El sargento entró en el cuarto de la radio y volvió con varias hojas de papel que tendió a Travis. Éste paseó la mirada a lo largo del extenso comunicado. Había toda clase de despachos: detener borrachos, intervenir en una pelea, dirigir el tránsito, prestar escolta a un cortejo fúnebre… Allí estaba, por fin, lo que quería:

5.33 de la tarde. Automóvil 302. Dirigirse a Ridgeway y Leland. Hombre desnudo.

Un poco más adelante, en la misma página, se veía otra cita al respecto:

5.42 de la tarde. Thompson, del automóvil 302, encontró un hombre desnudo; mal de la cabeza y enfermo. Llevado al Union City Hospital.

No había otras referencias sobre aquel hombre. Travis devolvió los papeles al sargento, dándole las gracias. Salió del departamento de policía y se encaminó hacia la intersección de la avenida Ridgeway y la calle Leland.

Tomó un ómnibus que le dejó en la calle Leland. Desde allí tuvo que caminar tres manzanas hasta Ridgeway. Era un barrio industrial y aquella avenida delimitaba la zona residencial y la fabril, aunque también se veían algunas casas entre las fábricas. En el lado residencial de la avenida Ridgeway, en una esquina, había una pequeña tienda. Hacia allí se dirigió Travis.

Una corpulenta mujer salió de la parte posterior del edificio.

—¿Qué desea, señor?

Tenía un leve acento extranjero, pero Travis no hubiera podido identificarlo.

—¿Sabe algo acerca de un viejo que detuvo aquí la policía, ayer por la tarde? —preguntó.
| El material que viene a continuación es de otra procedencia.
-- ==== Sys2Proof/Machine/Params.lean ====
section
/-! DEFINITION. The charter parameters (R389, R390): their names and keys, defaults, ranges and profile values. Where a
parameter's range is not stated, it is the width of what it names (log 14). -/

namespace Sys2Proof.Machine

/-- Parameters without an index, with their names, in the order of the chapters (1 of 5). -/
def plainParams0 : List (Param × String) :=
  [(.tideStallCyc, "TIDE_STALL_CYC"), (.tideFwdLimit, "TIDE_FWD_LIMIT"), (.tideLoss, "TIDE_LOSS"), (.scanP, "SCAN_P"),
   (.scanPhase, "SCAN_PHASE"), (.voteP, "VOTE_P"), (.votePhase, "VOTE_PHASE"), (.dredgeP, "DREDGE_P"),
   (.dredgePhase, "DREDGE_PHASE"), (.lockP, "LOCK_P"), (.lockPhase, "LOCK_PHASE"), (.katP, "KAT_P"),
   (.katPhase, "KAT_PHASE"), (.flushP, "FLUSH_P"), (.flushPhase, "FLUSH_PHASE"), (.scanBudget, "SCAN_BUDGET"),
   (.hostRingQuay, "HOST_RING_QUAY"), (.hostRingBase, "HOST_RING_BASE"), (.hostRingLog2, "HOST_RING_LOG2"), (.verdictRingQuay, "VERDICT_RING_QUAY"),
   (.verdictRingBase, "VERDICT_RING_BASE"), (.verdictRingLog2, "VERDICT_RING_LOG2"), (.collParkLimit, "COLL_PARK_LIMIT"), (.lighterHoldT, "LIGHTER_HOLD_T"),
   (.lighterAckT, "LIGHTER_ACK_T")]

/-- Parameters without an index, with their names, in the order of the chapters (2 of 5). -/
def plainParams1 : List (Param × String) :=
  [(.sealWindowT, "SEAL_WINDOW_T"), (.sealWindowSteps, "SEAL_WINDOW_STEPS"), (.logBase, "LOG_BASE"), (.logSize, "LOG_SIZE"),
   (.logOvfSize, "LOG_OVF_SIZE"), (.logSpecLimit, "LOG_SPEC_LIMIT"), (.snapParity, "SNAP_PARITY"), (.recBase, "REC_BASE"),
   (.salvFreezeT, "SALV_FREEZE_T"), (.salvRate, "SALV_RATE"), (.salvMapBase, "SALV_MAP_BASE"), (.bcastT, "BCAST_T"),
   (.tombT, "TOMB_T"), (.jobHoldT, "JOB_HOLD_T"), (.gradeHold, "GRADE_HOLD"), (.optStateBase, "OPT_STATE_BASE"),
   (.nwBase, "NW_BASE"), (.nwDelay, "NW_DELAY"), (.grpBase, "GRP_BASE"), (.grpPoolBase, "GRP_POOL_BASE"),
   (.grpPoolSize, "GRP_POOL_SIZE"), (.collIdleT, "COLL_IDLE_T"), (.rmtAckT, "RMT_ACK_T"), (.rmtLifeT, "RMT_LIFE_T"),
   (.rmtTabBase, "RMT_TAB_BASE")]

/-- Parameters without an index, with their names, in the order of the chapters (3 of 5). -/
def plainParams2 : List (Param × String) :=
  [(.rmtStreams, "RMT_STREAMS"), (.hotThresh, "HOT_THRESH"), (.hotCredits, "HOT_CREDITS"), (.combFlushT, "COMB_FLUSH_T"),
   (.combIdleT, "COMB_IDLE_T"), (.refrMirrorBase, "REFR_MIRROR_BASE"), (.refrDirtyBase, "REFR_DIRTY_BASE"), (.refrRate, "REFR_RATE"),
   (.refrStageBase, "REFR_STAGE_BASE"), (.refrStageSize, "REFR_STAGE_SIZE"), (.refrGapT, "REFR_GAP_T"), (.flipGrace, "FLIP_GRACE"),
   (.scaleMapBase, "SCALE_MAP_BASE"), (.berthMemBase, "BERTH_MEM_BASE"), (.holdBase, "HOLD_BASE"), (.holdSlots, "HOLD_SLOTS"),
   (.holdFrameBase, "HOLD_FRAME_BASE"), (.holdFrames, "HOLD_FRAMES"), (.holdMapBase, "HOLD_MAP_BASE"), (.holdRdRate, "HOLD_RD_RATE"),
   (.holdWrRate, "HOLD_WR_RATE"), (.holdPromote, "HOLD_PROMOTE"), (.holdAhead, "HOLD_AHEAD"), (.tileOpenT, "TILE_OPEN_T"),
   (.marginSettle, "MARGIN_SETTLE")]

/-- Parameters without an index, with their names, in the order of the chapters (4 of 5). -/
def plainParams3 : List (Param × String) :=
  [(.marginHold, "MARGIN_HOLD"), (.suspectLimit, "SUSPECT_LIMIT"), (.sramPatrol, "SRAM_PATROL"), (.scrubLines, "SCRUB_LINES"),
   (.dredgeStripes, "DREDGE_STRIPES"), (.fsigBase, "FSIG_BASE"), (.lockPeer, "LOCK_PEER"), (.lockWin, "LOCK_WIN"),
   (.lockOff, "LOCK_OFF"), (.evtBase, "EVT_BASE"), (.evtLog2, "EVT_LOG2"), (.evtStormP, "EVT_STORM_P"),
   (.evtBurst, "EVT_BURST"), (.evtSample, "EVT_SAMPLE"), (.evtIrqCnt, "EVT_IRQ_CNT"), (.evtIrqT, "EVT_IRQ_T"),
   (.recoveryLimit, "RECOVERY_LIMIT"), (.cntBase, "CNT_BASE"), (.lockerDev, "LOCKER_DEV"), (.lockerBase, "LOCKER_BASE"),
   (.lockerSlot, "LOCKER_SLOT"), (.lockerRate, "LOCKER_RATE"), (.lockerAckT, "LOCKER_ACK_T"), (.lockerTries, "LOCKER_TRIES"),
   (.flushCplBase, "FLUSH_CPL_BASE")]

/-- Parameters without an index, with their names, in the order of the chapters (5 of 5). -/
def plainParams4 : List (Param × String) :=
  [(.presenceMax, "PRESENCE_MAX"), (.gradeSettleT, "GRADE_SETTLE_T"), (.mcTimeoutT, "MC_TIMEOUT_T")]

/-- The parameters without an index. -/
def plainParams : List (Param × String) :=
  plainParams0 ++ plainParams1 ++ plainParams2 ++ plainParams3 ++ plainParams4

/-- The indexed parameters (R389). -/
def indexedParams : List (Param × String) :=
  [(.berthSram 0, "BERTH_SRAM_0"), (.berthSram 1, "BERTH_SRAM_1"), (.berthSram 2, "BERTH_SRAM_2"), (.berthSram 3, "BERTH_SRAM_3"), (.berthSram 4, "BERTH_SRAM_4"), (.berthSram 5, "BERTH_SRAM_5"),
   (.berthMem 0, "BERTH_MEM_0"), (.berthMem 1, "BERTH_MEM_1"), (.berthMem 2, "BERTH_MEM_2"), (.berthMem 3, "BERTH_MEM_3"), (.berthMem 4, "BERTH_MEM_4"), (.berthMem 5, "BERTH_MEM_5"),
   (.berthT1 0, "BERTH_T1_0"), (.berthT1 1, "BERTH_T1_1"), (.berthT1 2, "BERTH_T1_2"), (.berthT1 3, "BERTH_T1_3"), (.berthT1 4, "BERTH_T1_4"), (.berthT1 5, "BERTH_T1_5"),
   (.berthT2 0, "BERTH_T2_0"), (.berthT2 1, "BERTH_T2_1"), (.berthT2 2, "BERTH_T2_2"), (.berthT2 3, "BERTH_T2_3"), (.berthT2 4, "BERTH_T2_4"), (.berthT2 5, "BERTH_T2_5"),
   (.berthT3 0, "BERTH_T3_0"), (.berthT3 1, "BERTH_T3_1"), (.berthT3 2, "BERTH_T3_2"), (.berthT3 3, "BERTH_T3_3"), (.berthT3 4, "BERTH_T3_4"), (.berthT3 5, "BERTH_T3_5"),
   (.ppW 1, "PP_W_1"), (.ppW 2, "PP_W_2"), (.ppW 3, "PP_W_3"), (.ppW 4, "PP_W_4"), (.ppW 5, "PP_W_5"), (.ppW 6, "PP_W_6"), (.ppW 7, "PP_W_7")]

/-- Every parameter of release 3.1 with its name. -/
def allParams : List (Param × String) := plainParams ++ indexedParams

/-- The parameter a KEY names (R389). -/
def paramOfKey (key : Nat) : Option Param := (allParams.find? (fun e => keyOf e.2 == key)).map (·.1)

/-- The KEY of a parameter. -/
def keyOfParam (x : Param) : Nat := ((allParams.find? (fun e => e.1 == x)).map (fun e => keyOf e.2)).getD 0

/-- Default berth counts of the SRAM and memory tiers (R305), and default port weights (R450). -/
def defBerthSram : List Nat := [512, 256, 160, 32, 8, 6]
def defBerthMem : List Nat := [65536, 16384, 16384, 4096, 1024, 256]
def defPpW : List Nat := [0, 8, 4, 8, 2, 4, 4, 2]

/-- The default of a parameter on logical quay `lq`; `g` reads the value in force of another one, `ringMiB` is the log
ring's size (R102). None where the manual states none. -/
def paramDefault (lq ringMiB : Nat) (g : Param → Nat) : Param → Option Nat
  | .tideStallCyc => some (256)
  | .tideFwdLimit => some (1024)
  | .tideLoss => some (2000000)
  | .scanP => some (12)
  | .scanPhase => some (0)
  | .voteP => some (16)
  | .votePhase => some (0)
  | .dredgeP => some (20)
  | .dredgePhase => some (lq * 2 ^ (g .dredgeP - 4))
  | .lockP => some (20)
  | .lockPhase => some (0)
  | .katP => some (30)
  | .katPhase => some (2 ^ 29 % 2 ^ g .katP)
  | .flushP => some (38)
  | .flushPhase => some (0)
  | .scanBudget => some (256)
  | .hostRingQuay => none
  | .hostRingBase => none
  | .hostRingLog2 => none
  | .verdictRingQuay => none
  | .verdictRingBase => none
  | .verdictRingLog2 => none
  | .collParkLimit => some (1000000)
  | .lighterHoldT => some (2048)
  | .lighterAckT => some (500000)
  | .sealWindowT => some (200000000)
  | .sealWindowSteps => some (1)
  | .logBase => none
  | .logSize => none
  | .logOvfSize => some (0)
  | .logSpecLimit => some (ringMiB / 2)
  | .snapParity => some (1)
  | .recBase => none
  | .salvFreezeT => some (100000)
  | .salvRate => some (256)
  | .salvMapBase => none
  | .bcastT => some (100000)
  | .tombT => some (1000000000)
  | .jobHoldT => some (10000000)
  | .gradeHold => some (2 ^ 34)
  | .optStateBase => none
  | .nwBase => none
  | .nwDelay => some (1)
  | .grpBase => none
  | .grpPoolBase => none
  | .grpPoolSize => some (4 * 2 ^ 20)
  | .collIdleT => some (500000)
  | .rmtAckT => some (100000)
  | .rmtLifeT => some (2000000)
  | .rmtTabBase => none
  | .rmtStreams => some (65536)
  | .hotThresh => some (8)
  | .hotCredits => some (2)
  | .combFlushT => some (4096)
  | .combIdleT => some (65536)
  | .refrMirrorBase => none
  | .refrDirtyBase => none
  | .refrRate => some (100000)
  | .refrStageBase => none
  | .refrStageSize => none
  | .refrGapT => some (200000000)
  | .flipGrace => some (4096)
  | .scaleMapBase => none
  | .berthMemBase => none
  | .holdBase => none
  | .holdSlots => some (0)
  | .holdFrameBase => none
  | .holdFrames => some (512)
  | .holdMapBase => none
  | .holdRdRate => some (16000)
  | .holdWrRate => some (8000)
  | .holdPromote => some (4)
  | .holdAhead => some (2)
  | .tileOpenT => some (1000000)
  | .marginSettle => some (1000000)
  | .marginHold => some (2 ^ 34)
  | .suspectLimit => some (3)
  | .sramPatrol => some (16384)
  | .scrubLines => some (2048)
  | .dredgeStripes => some (4)
  | .fsigBase => none
  | .lockPeer => some (0xFFFFF)
  | .lockWin => none
  | .lockOff => none
  | .evtBase => none
  | .evtLog2 => some (12)
  | .evtStormP => some (20)
  | .evtBurst => some (8)
  | .evtSample => some (16)
  | .evtIrqCnt => some (16)
  | .evtIrqT => some (100000)
  | .recoveryLimit => some (4)
  | .cntBase => some (0)
  | .lockerDev => some (0xFFFFF)
  | .lockerBase => none
  | .lockerSlot => none
  | .lockerRate => some (8000)
  | .lockerAckT => some (1000000)
  | .lockerTries => some (8)
  | .flushCplBase => none
  | .presenceMax => some (2 ^ 42)
  | .gradeSettleT => some (2 ^ 30)
  | .mcTimeoutT => some (2000000)
  | .berthSram p => some (defBerthSram.getD p 0)
  | .berthMem p => some (defBerthMem.getD p 0)
  | .berthT1 _ => some 192
  | .berthT2 _ => some 224
  | .berthT3 _ => some 248
  | .ppW v => some (defPpW.getD v 0)

/-- The range of a parameter, both ends in range; `g` reads another parameter's value (R42: a phase lies below its
period). -/
def paramRange (ringMiB : Nat) (g : Param → Nat) : Param → Nat × Nat
  | .tideStallCyc => (64, 4096)
  | .tideFwdLimit => (64, 2 ^ 20)
  | .tideLoss => (100000, 100000000)
  | .scanP => (10, 20)
  | .scanPhase => (0, 2 ^ g .scanP - 1)
  | .voteP => (10, 20)
  | .votePhase => (0, 2 ^ g .voteP - 1)
  | .dredgeP => (12, 40)
  | .dredgePhase => (0, 2 ^ g .dredgeP - 1)
  | .lockP => (12, 40)
  | .lockPhase => (0, 2 ^ g .lockP - 1)
  | .katP => (12, 40)
  | .katPhase => (0, 2 ^ g .katP - 1)
  | .flushP => (12, 40)
  | .flushPhase => (0, 2 ^ g .flushP - 1)
  | .scanBudget => (16, 1024)
  | .hostRingQuay => (0, 15)
  | .hostRingBase => (0, 2 ^ 40 - 1)
  | .hostRingLog2 => (6, 16)
  | .verdictRingQuay => (0, 15)
  | .verdictRingBase => (0, 2 ^ 40 - 1)
  | .verdictRingLog2 => (6, 16)
  | .collParkLimit => (50000, 10000000)
  | .lighterHoldT => (256, 65536)
  | .lighterAckT => (50000, 5000000)
  | .sealWindowT => (1000000, 2000000000)
  | .sealWindowSteps => (0, 1)
  | .logBase => (0, 2 ^ 28 - 1)
  | .logSize => (0, 2 ^ 28 - 1)
  | .logOvfSize => (0, 2 ^ 28 - 1)
  | .logSpecLimit => (0, ringMiB)
  | .snapParity => (0, 1)
  | .recBase => (0, 2 ^ 40 - 1)
  | .salvFreezeT => (10000, 1000000)
  | .salvRate => (64, 4096)
  | .salvMapBase => (0, 2 ^ 40 - 1)
  | .bcastT => (10000, 10000000)
  | .tombT => (10000000, 100000000000)
  | .jobHoldT => (1000000, 1000000000)
  | .gradeHold => (2 ^ 26, 2 ^ 40)
  | .optStateBase => (0, 2 ^ 40 - 1)
  | .nwBase => (0, 2 ^ 40 - 1)
  | .nwDelay => (1, 15)
  | .grpBase => (0, 2 ^ 40 - 1)
  | .grpPoolBase => (0, 2 ^ 40 - 1)
  | .grpPoolSize => (2 ^ 16, 2 ^ 26)
  | .collIdleT => (50000, 10000000)
  | .rmtAckT => (10000, 1000000)
  | .rmtLifeT => (200000, 20000000)
  | .rmtTabBase => (0, 2 ^ 40 - 1)
  | .rmtStreams => (4096, 1048576)
  | .hotThresh => (2, 64)
  | .hotCredits => (1, 16)
  | .combFlushT => (512, 65536)
  | .combIdleT => (4096, 2 ^ 20)
  | .refrMirrorBase => (0, 2 ^ 40 - 1)
  | .refrDirtyBase => (0, 2 ^ 40 - 1)
  | .refrRate => (10000, 400000)
  | .refrStageBase => (0, 2 ^ 40 - 1)
  | .refrStageSize => (0, 2 ^ 40 - 1)
  | .refrGapT => (10000000, 10000000000)
  | .flipGrace => (1024, 65536)
  | .scaleMapBase => (0, 2 ^ 40 - 1)
  | .berthMemBase => (0, 2 ^ 40 - 1)
  | .holdBase => (0, 2 ^ 28 - 1)
  | .holdSlots => (0, 2 ^ 24 - 1)
  | .holdFrameBase => (0, 2 ^ 28 - 1)
  | .holdFrames => (64, 2 ^ 24 - 1)
  | .holdMapBase => (0, 2 ^ 28 - 1)
  | .holdRdRate => (1000, 64000)
  | .holdWrRate => (500, 32000)
  | .holdPromote => (1, 7)
  | .holdAhead => (1, 8)
  | .tileOpenT => (10000, 100000000)
  | .marginSettle => (100000, 100000000)
  | .marginHold => (2 ^ 26, 2 ^ 40)
  | .suspectLimit => (1, 15)
  | .sramPatrol => (0, 1048576)
  | .scrubLines => (0, 65536)
  | .dredgeStripes => (0, 64)
  | .fsigBase => (0, 2 ^ 40 - 1)
  | .lockPeer => (0, 0xFFFFF)
  | .lockWin => (0, 15)
  | .lockOff => (0, 2 ^ 40 - 1)
  | .evtBase => (0, 2 ^ 40 - 1)
  | .evtLog2 => (10, 20)
  | .evtStormP => (16, 28)
  | .evtBurst => (1, 64)
  | .evtSample => (2, 256)
  | .evtIrqCnt => (1, 1024)
  | .evtIrqT => (1000, 10000000)
  | .recoveryLimit => (1, 15)
  | .cntBase => (0, 2 ^ 40 - 1)
  | .lockerDev => (0, 0xFFFFF)
  | .lockerBase => (0, 2 ^ 64 - 1)
  | .lockerSlot => (0, 2 ^ 64 - 1)
  | .lockerRate => (100, 64000)
  | .lockerAckT => (100000, 100000000)
  | .lockerTries => (1, 64)
  | .flushCplBase => (0, 2 ^ 40 - 1)
  | .presenceMax => (2 ^ 36, 2 ^ 46)
  | .gradeSettleT => (2 ^ 24, 2 ^ 34)
  | .mcTimeoutT => (100000, 100000000)
  | .berthSram _ => (0, 1023)
  | .berthMem _ => (0, 1048575)
  | .berthT1 _ => (16, 255)
  | .berthT2 _ => (16, 255)
  | .berthT3 _ => (16, 255)
  | .ppW _ => (1, 64)

/-- The parameters whose value is a multiple of 4 KiB. -/
def alignedParams : List Param :=
  [.hostRingBase, .verdictRingBase, .recBase, .grpBase, .nwBase, .rmtTabBase, .evtBase, .berthMemBase, .lockOff] ++
  [.lockerBase, .lockerSlot]

/-- Alignments and other forms a value must have beside its range: 4 KiB or 32 B alignment, powers of two. -/
def paramForm (x : Param) (v : Nat) : Bool :=
  (!alignedParams.contains x || v % 4096 == 0) && (x != .flushCplBase || v % 32 == 0) &&
  (!(x == .rmtStreams || x == .evtSample) || v == 2 ^ Nat.log2 v)

/-- What the profiles set (R391): function, profile, parameter, value. -/
def profileTable : List (Nat × Nat × Param × Nat) :=
  [(1, 1, .tideLoss, 500000), (1, 2, .scanBudget, 64), (2, 1, .sealWindowT, 50000000), (2, 1, .lighterAckT, 200000)] ++
  [(2, 2, .lighterHoldT, 8192), (3, 1, .scrubLines, 8192), (3, 1, .dredgeStripes, 16), (3, 1, .katP, 28)] ++
  [(3, 2, .scrubLines, 512), (3, 2, .dredgeStripes, 1), (4, 1, .collIdleT, 200000), (5, 1, .rmtAckT, 50000)] ++
  [(5, 2, .rmtStreams, 4096), (7, 1, .evtBurst, 16), (7, 2, .evtLog2, 10), (8, 1, .flushP, 36), (8, 2, .flushP, 40)] ++
  (List.range 6).flatMap (fun p => [(6, 1, .berthT1 p, 160), (6, 1, .berthT2 p, 208), (6, 1, .berthT3 p, 240),
    (6, 2, .berthMem p, defBerthMem.getD p 0 / 4)])

end Sys2Proof.Machine
end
—Sólo sé que tendrían que arrojarlo a un calabozo. ¡Un hombre que anda así por la calle! ¡Sin ninguna decencia! ¡Corriendo y gritando de esa forma!

—¿Hacia dónde corría?

La mujer retiró un grasiento mechón de pelo negro de su frente.

—Tomó por Ridgeway, hacia abajo. Gritaba como si tuviera el demonio dentro. De pronto calló y se desplomó. Entonces llamé a la policía. Vi que Lila lo estaba mirando, desde la acera de enfrente.

Travis no había reparado en la niña que había salido de la trastienda y estaba de pie junto al mostrador, mirándolo con gran curiosidad.

—¿Por qué quiere saber tantas cosas sobre ese hombre? —preguntó la mujer.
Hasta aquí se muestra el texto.